Items from a data source:

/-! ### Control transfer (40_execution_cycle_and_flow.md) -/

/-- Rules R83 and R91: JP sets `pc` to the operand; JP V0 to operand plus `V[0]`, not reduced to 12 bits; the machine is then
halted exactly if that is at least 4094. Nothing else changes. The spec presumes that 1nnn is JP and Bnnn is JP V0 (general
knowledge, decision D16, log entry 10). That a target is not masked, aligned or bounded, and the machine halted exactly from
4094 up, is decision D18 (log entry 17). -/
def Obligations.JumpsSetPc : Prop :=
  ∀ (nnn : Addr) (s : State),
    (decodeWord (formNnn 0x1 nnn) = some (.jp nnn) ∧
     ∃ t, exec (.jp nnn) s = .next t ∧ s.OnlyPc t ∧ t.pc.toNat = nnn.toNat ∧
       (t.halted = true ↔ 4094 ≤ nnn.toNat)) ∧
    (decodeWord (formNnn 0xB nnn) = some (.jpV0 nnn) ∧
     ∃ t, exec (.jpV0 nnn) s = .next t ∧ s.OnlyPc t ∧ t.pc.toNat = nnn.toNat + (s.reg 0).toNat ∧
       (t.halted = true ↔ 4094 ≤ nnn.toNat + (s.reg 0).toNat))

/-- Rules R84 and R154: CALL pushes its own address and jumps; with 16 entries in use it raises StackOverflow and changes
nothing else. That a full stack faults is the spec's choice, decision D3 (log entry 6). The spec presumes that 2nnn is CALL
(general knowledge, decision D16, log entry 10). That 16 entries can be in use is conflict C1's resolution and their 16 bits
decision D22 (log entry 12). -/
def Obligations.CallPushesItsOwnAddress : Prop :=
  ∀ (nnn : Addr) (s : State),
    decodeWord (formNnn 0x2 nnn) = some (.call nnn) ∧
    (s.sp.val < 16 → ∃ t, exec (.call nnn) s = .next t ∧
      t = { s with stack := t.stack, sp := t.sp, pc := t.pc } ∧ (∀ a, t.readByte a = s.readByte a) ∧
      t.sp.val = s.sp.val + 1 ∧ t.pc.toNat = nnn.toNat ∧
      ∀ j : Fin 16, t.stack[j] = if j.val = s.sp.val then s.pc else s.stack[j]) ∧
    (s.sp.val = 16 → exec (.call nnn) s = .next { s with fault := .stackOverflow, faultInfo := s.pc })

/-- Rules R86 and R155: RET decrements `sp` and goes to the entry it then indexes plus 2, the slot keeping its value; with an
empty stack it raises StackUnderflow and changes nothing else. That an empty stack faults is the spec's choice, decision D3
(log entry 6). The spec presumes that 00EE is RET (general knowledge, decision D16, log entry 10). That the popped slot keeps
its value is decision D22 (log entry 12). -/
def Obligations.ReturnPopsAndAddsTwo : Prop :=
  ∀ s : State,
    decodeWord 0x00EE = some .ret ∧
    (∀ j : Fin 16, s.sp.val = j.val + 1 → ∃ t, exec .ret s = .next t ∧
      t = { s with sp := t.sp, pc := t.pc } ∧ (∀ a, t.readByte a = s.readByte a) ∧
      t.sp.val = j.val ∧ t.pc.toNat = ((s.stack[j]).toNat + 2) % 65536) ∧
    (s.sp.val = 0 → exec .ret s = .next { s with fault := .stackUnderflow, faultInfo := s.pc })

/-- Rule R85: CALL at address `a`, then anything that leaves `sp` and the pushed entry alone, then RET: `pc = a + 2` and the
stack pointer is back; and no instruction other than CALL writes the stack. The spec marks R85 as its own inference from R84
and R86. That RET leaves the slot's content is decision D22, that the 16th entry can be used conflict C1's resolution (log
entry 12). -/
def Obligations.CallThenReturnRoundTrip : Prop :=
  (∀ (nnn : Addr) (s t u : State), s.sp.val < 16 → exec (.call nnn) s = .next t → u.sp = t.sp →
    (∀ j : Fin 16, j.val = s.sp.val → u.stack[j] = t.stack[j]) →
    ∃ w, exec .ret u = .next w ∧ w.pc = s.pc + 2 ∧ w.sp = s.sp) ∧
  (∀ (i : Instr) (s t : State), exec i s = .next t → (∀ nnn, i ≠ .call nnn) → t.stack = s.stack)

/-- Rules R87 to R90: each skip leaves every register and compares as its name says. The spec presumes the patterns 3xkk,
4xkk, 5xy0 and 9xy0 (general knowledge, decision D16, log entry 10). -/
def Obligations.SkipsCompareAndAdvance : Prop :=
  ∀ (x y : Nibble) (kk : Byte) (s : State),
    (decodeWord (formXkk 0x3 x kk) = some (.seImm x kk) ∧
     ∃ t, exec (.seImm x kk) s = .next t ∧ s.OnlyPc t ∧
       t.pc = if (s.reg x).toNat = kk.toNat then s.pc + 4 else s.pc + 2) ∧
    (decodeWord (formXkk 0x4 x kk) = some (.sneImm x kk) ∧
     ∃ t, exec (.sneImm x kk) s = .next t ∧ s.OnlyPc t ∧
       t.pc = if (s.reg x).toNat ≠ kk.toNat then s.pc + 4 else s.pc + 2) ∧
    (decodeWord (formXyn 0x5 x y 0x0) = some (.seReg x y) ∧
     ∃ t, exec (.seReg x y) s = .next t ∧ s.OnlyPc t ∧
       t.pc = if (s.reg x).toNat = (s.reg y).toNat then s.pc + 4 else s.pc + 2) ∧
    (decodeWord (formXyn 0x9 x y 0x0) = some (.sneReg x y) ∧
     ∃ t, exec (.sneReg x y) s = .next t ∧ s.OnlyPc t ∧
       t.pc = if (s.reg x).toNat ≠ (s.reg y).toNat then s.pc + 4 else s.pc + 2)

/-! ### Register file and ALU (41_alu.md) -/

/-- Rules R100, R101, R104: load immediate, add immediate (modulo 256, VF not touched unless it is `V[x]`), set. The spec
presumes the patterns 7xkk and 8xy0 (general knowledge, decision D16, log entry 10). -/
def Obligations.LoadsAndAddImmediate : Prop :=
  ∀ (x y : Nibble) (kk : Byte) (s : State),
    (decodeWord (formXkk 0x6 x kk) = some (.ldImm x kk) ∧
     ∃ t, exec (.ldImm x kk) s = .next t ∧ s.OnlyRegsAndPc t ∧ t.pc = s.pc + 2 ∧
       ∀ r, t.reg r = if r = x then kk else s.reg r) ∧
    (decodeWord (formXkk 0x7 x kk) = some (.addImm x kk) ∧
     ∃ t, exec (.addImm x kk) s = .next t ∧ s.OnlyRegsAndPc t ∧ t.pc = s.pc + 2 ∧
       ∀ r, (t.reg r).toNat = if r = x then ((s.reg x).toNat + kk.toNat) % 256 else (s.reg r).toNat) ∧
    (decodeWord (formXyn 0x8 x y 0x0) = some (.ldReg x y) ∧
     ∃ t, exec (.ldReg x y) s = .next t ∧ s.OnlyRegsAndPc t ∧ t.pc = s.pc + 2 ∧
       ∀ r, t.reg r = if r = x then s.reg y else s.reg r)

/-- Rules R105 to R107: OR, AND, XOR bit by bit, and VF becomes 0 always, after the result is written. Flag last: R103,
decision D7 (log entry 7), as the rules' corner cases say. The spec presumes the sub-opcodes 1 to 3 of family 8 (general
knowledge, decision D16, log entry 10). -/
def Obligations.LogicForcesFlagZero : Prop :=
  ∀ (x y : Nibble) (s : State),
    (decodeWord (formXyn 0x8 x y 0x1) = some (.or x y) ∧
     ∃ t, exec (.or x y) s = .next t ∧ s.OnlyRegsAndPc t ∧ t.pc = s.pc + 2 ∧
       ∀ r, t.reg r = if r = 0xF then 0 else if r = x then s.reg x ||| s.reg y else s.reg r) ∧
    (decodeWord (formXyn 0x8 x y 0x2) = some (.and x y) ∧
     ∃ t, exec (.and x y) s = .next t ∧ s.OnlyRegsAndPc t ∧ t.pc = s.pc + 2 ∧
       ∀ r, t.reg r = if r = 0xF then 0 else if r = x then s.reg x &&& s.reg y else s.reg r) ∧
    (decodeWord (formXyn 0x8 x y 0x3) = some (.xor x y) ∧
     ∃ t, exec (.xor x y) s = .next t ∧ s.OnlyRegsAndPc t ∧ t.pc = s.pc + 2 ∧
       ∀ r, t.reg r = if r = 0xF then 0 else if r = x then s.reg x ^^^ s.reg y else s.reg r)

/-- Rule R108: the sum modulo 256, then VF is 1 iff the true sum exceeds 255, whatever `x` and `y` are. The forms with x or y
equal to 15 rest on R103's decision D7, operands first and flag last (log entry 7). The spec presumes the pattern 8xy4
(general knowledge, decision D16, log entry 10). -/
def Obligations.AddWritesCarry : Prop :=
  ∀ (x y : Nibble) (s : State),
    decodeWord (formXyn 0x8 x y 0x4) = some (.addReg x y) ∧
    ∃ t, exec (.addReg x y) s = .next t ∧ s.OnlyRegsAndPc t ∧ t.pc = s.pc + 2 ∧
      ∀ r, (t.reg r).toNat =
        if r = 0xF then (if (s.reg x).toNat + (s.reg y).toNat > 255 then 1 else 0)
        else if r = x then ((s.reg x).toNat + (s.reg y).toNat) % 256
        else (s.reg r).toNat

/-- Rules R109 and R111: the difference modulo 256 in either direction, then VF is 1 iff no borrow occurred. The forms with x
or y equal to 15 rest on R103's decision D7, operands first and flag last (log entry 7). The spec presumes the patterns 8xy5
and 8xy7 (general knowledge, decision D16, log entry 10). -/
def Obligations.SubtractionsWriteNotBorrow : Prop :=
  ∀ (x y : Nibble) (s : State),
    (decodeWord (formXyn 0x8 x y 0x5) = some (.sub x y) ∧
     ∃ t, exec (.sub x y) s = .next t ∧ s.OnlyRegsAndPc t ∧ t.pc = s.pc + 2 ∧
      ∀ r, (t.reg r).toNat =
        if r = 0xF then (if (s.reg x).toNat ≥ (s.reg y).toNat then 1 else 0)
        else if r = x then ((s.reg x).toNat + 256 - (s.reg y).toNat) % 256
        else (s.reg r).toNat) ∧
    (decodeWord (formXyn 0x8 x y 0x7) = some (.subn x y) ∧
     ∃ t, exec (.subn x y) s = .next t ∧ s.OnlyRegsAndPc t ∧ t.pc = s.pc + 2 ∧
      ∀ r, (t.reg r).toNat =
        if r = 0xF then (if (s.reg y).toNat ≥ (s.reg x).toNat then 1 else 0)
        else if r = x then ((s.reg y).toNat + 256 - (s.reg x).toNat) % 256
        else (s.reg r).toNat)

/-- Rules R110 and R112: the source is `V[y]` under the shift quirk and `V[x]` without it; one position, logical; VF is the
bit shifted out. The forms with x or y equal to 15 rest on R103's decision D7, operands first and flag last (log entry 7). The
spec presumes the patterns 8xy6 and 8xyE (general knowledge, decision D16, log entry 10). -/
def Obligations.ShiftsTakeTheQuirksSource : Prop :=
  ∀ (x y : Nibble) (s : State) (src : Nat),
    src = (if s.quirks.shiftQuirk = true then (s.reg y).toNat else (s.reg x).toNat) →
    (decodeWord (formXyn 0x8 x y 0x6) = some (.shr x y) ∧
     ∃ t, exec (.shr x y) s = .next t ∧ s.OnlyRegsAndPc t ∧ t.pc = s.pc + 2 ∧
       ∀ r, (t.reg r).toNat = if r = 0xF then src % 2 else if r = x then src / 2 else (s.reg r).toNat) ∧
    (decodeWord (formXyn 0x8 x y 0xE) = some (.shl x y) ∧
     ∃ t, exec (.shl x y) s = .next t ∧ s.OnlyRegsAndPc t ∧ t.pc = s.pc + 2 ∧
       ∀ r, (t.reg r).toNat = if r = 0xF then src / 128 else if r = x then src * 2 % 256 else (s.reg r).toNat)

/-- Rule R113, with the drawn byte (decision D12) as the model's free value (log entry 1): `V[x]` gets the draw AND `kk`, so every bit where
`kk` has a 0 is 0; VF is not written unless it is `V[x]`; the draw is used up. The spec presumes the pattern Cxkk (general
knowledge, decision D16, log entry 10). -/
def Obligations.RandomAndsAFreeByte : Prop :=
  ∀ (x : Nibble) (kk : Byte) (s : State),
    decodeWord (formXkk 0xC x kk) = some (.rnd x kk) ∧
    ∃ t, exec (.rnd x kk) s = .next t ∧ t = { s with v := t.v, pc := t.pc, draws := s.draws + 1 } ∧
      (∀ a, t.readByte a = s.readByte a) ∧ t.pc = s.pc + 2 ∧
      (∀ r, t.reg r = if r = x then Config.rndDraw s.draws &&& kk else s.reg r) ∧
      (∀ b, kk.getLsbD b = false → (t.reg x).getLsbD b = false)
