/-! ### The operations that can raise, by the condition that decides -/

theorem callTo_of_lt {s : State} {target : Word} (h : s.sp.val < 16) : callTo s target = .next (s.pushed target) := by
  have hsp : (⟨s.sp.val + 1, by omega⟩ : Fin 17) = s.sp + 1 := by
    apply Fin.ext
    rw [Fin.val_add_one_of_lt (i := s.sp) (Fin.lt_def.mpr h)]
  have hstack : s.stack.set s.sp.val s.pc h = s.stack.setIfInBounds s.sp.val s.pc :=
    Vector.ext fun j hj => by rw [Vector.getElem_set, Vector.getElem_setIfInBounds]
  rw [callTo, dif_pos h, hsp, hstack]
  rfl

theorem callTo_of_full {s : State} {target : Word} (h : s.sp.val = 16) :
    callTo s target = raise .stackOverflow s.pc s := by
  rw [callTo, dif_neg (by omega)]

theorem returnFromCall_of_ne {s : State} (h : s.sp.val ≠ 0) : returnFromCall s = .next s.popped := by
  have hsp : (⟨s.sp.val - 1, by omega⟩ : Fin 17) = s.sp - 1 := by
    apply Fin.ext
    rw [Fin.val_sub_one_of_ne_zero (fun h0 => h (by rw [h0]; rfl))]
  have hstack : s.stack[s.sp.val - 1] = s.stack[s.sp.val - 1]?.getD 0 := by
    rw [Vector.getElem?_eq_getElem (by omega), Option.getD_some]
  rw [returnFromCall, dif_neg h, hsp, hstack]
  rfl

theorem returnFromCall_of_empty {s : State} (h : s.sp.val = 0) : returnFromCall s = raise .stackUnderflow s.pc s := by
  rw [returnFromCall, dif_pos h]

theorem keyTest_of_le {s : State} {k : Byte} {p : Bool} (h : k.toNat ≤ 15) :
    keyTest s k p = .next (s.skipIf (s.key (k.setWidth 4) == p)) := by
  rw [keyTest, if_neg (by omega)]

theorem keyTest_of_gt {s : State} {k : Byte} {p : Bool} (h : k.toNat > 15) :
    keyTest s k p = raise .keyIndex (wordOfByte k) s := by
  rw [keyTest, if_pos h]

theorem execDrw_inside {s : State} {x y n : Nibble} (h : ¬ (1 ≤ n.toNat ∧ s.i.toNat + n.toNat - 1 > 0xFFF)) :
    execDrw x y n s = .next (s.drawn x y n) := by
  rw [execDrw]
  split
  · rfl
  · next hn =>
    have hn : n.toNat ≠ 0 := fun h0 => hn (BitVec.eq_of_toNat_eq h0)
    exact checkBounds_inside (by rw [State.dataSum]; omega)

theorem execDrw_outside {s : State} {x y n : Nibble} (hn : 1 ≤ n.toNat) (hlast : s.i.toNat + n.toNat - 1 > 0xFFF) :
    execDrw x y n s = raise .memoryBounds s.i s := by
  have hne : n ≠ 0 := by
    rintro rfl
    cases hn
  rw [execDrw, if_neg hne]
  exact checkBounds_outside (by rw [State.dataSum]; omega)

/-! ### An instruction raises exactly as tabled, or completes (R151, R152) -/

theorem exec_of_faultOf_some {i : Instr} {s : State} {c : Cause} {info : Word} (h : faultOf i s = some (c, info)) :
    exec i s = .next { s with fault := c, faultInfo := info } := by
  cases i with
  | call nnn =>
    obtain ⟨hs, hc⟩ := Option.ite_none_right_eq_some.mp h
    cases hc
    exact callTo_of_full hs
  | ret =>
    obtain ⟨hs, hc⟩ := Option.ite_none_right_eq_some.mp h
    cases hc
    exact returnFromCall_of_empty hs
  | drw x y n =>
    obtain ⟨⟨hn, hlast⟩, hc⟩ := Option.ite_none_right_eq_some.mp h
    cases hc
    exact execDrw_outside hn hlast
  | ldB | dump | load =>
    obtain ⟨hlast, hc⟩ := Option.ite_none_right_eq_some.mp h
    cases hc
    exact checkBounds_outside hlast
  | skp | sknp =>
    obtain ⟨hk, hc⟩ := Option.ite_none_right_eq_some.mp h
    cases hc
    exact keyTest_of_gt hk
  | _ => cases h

Work to be completed:
Find the word "patterns" in the entries, and copy every line it shows up in.

Exercise answer:
/-- Rules R87 to R90: each skip leaves every register and compares as its name says. The spec presumes the patterns 3xkk,
presumes the patterns 7xkk and 8xy0 (general knowledge, decision D16, log entry 10). -/
or y equal to 15 rest on R103's decision D7, operands first and flag last (log entry 7). The spec presumes the patterns 8xy5
spec presumes the patterns 8xy6 and 8xyE (general knowledge, decision D16, log entry 10). -/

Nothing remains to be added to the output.